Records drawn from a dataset
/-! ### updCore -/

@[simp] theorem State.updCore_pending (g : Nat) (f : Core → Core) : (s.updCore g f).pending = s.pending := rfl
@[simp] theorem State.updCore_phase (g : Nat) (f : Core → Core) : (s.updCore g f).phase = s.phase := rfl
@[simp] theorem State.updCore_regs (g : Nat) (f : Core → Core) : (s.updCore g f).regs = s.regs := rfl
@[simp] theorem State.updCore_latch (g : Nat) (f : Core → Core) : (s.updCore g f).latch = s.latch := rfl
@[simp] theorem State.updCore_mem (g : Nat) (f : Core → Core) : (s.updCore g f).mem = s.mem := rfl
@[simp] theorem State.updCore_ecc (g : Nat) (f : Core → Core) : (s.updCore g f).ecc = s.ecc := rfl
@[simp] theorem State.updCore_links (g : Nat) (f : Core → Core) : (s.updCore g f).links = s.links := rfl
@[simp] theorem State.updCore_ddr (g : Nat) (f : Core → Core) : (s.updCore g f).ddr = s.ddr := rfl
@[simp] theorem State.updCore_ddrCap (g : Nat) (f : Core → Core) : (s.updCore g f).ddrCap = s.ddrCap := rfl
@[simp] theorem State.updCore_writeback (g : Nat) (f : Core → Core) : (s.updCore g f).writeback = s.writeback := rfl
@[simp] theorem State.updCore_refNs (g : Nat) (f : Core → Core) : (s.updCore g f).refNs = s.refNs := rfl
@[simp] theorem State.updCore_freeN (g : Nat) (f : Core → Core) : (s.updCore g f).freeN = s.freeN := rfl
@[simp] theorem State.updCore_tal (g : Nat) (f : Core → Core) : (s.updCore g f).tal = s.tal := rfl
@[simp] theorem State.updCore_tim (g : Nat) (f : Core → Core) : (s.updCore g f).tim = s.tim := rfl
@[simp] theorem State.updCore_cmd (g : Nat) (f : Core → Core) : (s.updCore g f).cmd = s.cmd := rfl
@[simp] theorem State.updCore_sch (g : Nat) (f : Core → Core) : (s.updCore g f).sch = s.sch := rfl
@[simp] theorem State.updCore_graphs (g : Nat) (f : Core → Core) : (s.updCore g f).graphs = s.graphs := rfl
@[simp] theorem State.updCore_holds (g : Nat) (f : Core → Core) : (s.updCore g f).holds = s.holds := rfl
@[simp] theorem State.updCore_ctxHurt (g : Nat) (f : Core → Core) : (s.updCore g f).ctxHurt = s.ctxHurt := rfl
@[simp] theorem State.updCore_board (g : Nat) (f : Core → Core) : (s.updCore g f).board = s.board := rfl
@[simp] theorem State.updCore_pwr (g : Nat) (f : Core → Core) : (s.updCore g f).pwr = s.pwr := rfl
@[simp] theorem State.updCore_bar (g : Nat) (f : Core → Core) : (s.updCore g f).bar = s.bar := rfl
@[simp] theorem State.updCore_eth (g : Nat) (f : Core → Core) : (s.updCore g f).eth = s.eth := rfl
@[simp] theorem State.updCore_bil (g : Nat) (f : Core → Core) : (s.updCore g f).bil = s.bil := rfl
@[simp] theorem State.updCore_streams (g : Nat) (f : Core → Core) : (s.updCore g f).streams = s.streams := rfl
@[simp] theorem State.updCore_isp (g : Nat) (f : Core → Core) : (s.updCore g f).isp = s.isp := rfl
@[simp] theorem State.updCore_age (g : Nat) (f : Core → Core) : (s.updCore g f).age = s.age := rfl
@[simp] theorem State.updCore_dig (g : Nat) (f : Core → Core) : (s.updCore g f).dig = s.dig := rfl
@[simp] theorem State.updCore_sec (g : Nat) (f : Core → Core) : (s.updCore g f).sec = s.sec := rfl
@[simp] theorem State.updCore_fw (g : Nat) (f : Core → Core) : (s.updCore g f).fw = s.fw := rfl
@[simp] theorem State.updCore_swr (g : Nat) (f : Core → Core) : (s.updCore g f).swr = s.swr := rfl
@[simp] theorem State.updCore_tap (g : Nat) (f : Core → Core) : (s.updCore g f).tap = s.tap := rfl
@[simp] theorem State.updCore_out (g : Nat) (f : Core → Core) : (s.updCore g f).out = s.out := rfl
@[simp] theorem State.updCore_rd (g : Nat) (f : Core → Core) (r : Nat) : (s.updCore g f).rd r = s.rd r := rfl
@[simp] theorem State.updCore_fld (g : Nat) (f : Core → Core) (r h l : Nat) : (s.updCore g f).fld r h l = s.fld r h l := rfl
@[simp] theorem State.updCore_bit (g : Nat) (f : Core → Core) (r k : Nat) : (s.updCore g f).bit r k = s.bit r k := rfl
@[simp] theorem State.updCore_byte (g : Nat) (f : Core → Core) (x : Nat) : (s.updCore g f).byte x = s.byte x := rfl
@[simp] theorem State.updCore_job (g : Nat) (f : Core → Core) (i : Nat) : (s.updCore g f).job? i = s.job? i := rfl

## About this exercise
Look through the data above and return exactly the lines from the one that contains "s.tal := rfl" to the one that contains "s.sch := rfl", inclusive, with nothing else.

## Output for this task
@[simp] theorem State.updCore_tal (g : Nat) (f : Core → Core) : (s.updCore g f).tal = s.tal := rfl
@[simp] theorem State.updCore_tim (g : Nat) (f : Core → Core) : (s.updCore g f).tim = s.tim := rfl
@[simp] theorem State.updCore_cmd (g : Nat) (f : Core → Core) : (s.updCore g f).cmd = s.cmd := rfl
@[simp] theorem State.updCore_sch (g : Nat) (f : Core → Core) : (s.updCore g f).sch = s.sch := rfl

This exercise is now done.